Der CSU-Europaabgeordnete Albert Deß, Berichterstatter des Europaparlaments für die Gemeinsame Agrarpolitik bis 2020 und agrarpolitischer Sprecher der EVP-Fraktion, stellte den Kommissionsvorschlag, auf künftig mindestens sieben Prozent der Anbaufläche der Natur Vorrang zu geben, in Frage und forderte allgemein mehr Flexibilität der Agrarpolitik. Ein Landwirt handele schon von sich aus nachhaltig, gebe er doch seinen Betrieb von Generation zu Generation weiter. Der Welthandel von Agrarprodukten funktioniere nicht, denn einerseits müssten die Landwirte in den Industrieländern von ihrer Arbeit leben können, andererseits müssten die Menschen in der Dritten Welt sich Lebensmittel leisten können. Er schlug deshalb die Schaffung von vier Agrarfreihandelszonen in der Welt (Europa / Amerika / Asien-Australien / Afrika-Karibik) vor.

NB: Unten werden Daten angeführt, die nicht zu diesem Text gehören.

-- ==== Sys2Proof/Tests/Slice0.lean ====
section
/-! SUPPORT. The model's own tests, each on one step or one function, with the expected values taken from
spec/ (95_test_vectors.md where a line names no other file), and the witnesses: for every obligation with
hypotheses, concrete values that meet them. -/

namespace Sys2Proof.Tests

open Sys2Proof Sys2Proof.Machine

set_option maxRecDepth 4000

/-! ## Small blocks -/

/-- The parameters of section 2 of 95_test_vectors.md: W = 4, H = 32 and the defaults, with BOOT_SEQ = []. -/
def cfg : Config := { Config.default with dispW := 4, initialBrightness := 128, bootSeq := [] }

/-- READY = 1, NOW = 0, CH_ERR = 0, CH_OPEN = 1, no drain. -/
def quiet : Inputs := { ready := true, now := 0, chErr := false, chOpen := true, drain := 0, errSent := 0 }

/-- A block with nothing to do, and the inputs of its next step. -/
def idleBlock (i : Inputs) : State := { State.resetOf cfg with inputs := [i] }

/-- The same block with SEQ installed. -/
def busyBlock (i : Inputs) (l : List MicroOp) : State := { idleBlock i with seq := l }

/-- The same block in the middle of a TX. -/
def sending (i : Inputs) (pkt : Bytes) (off : Nat) (ph : TxPhase) (out : Bytes) : State :=
  { busyBlock i [.tx pkt, .done .ok] with txPkt := pkt, txOff := off, txPhase := ph, outbuf := out }

/-- The same block with idle registers and an IDLESTEP due. -/
def idling (i : Inputs) (st : Idle) (t0 : Option Time) (n : Nat) (b : Bool) : State :=
  { busyBlock i [.idleStep b, .done .noChange] with idle := st, firstEmptyTime := t0, emptyCount := n }

/-- The w by h bitmap whose set pixels are the ones listed. -/
def bitmapOf (w h : Nat) (set : List (Nat × Nat)) : Bitmap where
  w := w
  h := h
  pix := (List.range (w * h)).map (fun k => if set.contains (k % w, k / w) then 1 else 0)

/-- The all-zero frame of `cfg`. -/
def zero : Bitmap := bitmapOf 4 32 []

/-- A property of the next state of an outcome. -/
def onNext (r : StepResult) (p : State → Bool) : Bool :=
  match r with
  | .next s => p s
  | .fault _ => false
  | .refused _ => false

/-- What issuing an operation installs in SEQ, and the RESULT. -/
def issued (i : Instr) (l : List MicroOp) (r : Result) : Bool :=
  onNext (exec i (idleBlock quiet)) (fun s => decide (s.seq = l ∧ s.result = r))

/-! ## Well-formedness: each check refuses an ill-formed value -/

theorem test_wf_showImage_pixel : (Instr.showImage ⟨1, 8, [2]⟩ 1 8).wellFormed cfg = false := by decide

theorem test_wf_pack_pixel : (Instr.pack ⟨1, 8, [0, 2]⟩ 1 8).wellFormed cfg = false := by decide

theorem test_wf_update_pixel : (Instr.update ⟨1, 8, [5]⟩).wellFormed cfg = false := by decide

theorem test_wf_accepts : (Instr.update zero).wellFormed cfg = true ∧
    (Instr.pack ⟨0, 8, [255]⟩ 0 8).wellFormed { cfg with pixBits := 8 } = true := by decide

theorem test_legal_accepts : cfg.Legal ∧ cfg.PrefixFree := by decide
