-- ==== Sys2Proof/Syntax.lean ====
section
/-! DEFINITION. The three commands of the block, one constructor per row of the command map (30_encoding.md R83). -/

namespace Sys2Proof

/-- A command, as its word names it. Every other operand comes from a register (30_encoding.md R82). -/
inductive Instr where
  /-- GENTAB: build the table (41_table_generator.md R123). -/
  | gentab
  /-- COMPUTE: the CRC of a buffer (42_crc_compute.md R148). -/
  | compute
  /-- REFLECT n: reverse the low n bits of OPA (40_reflect.md R102). `n` is the count as a number; R89 bounds it by 63. -/
  | reflect (n : Nat)
  deriving DecidableEq, Repr

end Sys2Proof
end

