-- ==== Sys2Proof/Machine/Engine.lean ====
section
/-! DEFINITION. The Engine agent: one step performs the whole latched command (10_state.md R41). -/

namespace Sys2Proof.Machine

/-- The latched command performed, reading its operands from the latch alone (10_state.md R40, R41). -/
def perform (l : Latch) (s : State) : State :=
  match l with
  | .gentab w poly => performGentab w poly s
  | .compute w refin refout init xorout addr len => performCompute w refin refout init xorout addr len s
  | .reflect a n => performReflect a n s

/-- The Engine's turn: with BUSY = 1 it performs the latched command; with BUSY = 0 it has no step and nothing changes (10_state.md R41).
BUSY = 1 with an empty latch occurs in no run (R40). -/
def engineTurn (s : State) : State :=
  if s.busy then
    match s.latch with
    | some l => perform l s
    | none => s
  else s

end Sys2Proof.Machine
end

Ico von Wedel, Kabinettsmitglied von EU-Agrarkommissar Dacian Cioloş, wies darauf hin, dass die Exportsubventionen aus Respekt vor den Entwicklungsländern kontinuierlich gesenkt würden. Die Agrarpolitik sei jedoch derart kompliziert, dass man niemals perfekte Lösungen erreiche. Um die wachsende Weltbevölkerung weiter ernähren zu können, müsse verstärkt in die Forschung investiert werden.

Zu Beginn der anschließenden Podiumsdiskussion (moderiert von Karin Ulmer von APRODEV) verteidigte Albert Deß das Wachstum der europäischen Landwirtschaft, denn in Europa würden hohe Standards gesetzt, beispielsweise im Tierschutz. Außerdem wurde das europäische Eiweißdefizit angesprochen: Aktuell wird ein Großteil des Eiweißbedarfs durch Sojaimporte aus Drittländern gedeckt. Um dies zu ändern, schlug Buntzel vor, mehr Tiermehl zu verfüttern. Deß plädierte für eine Senkung der Direktzahlungen, um stattdessen mehr in die Eiweißproduktion zu investieren. Insgesamt wurde der kirchliche Beitrag von den Vertretern der EU-Institutionen als hilfreicher Impuls begrüßt.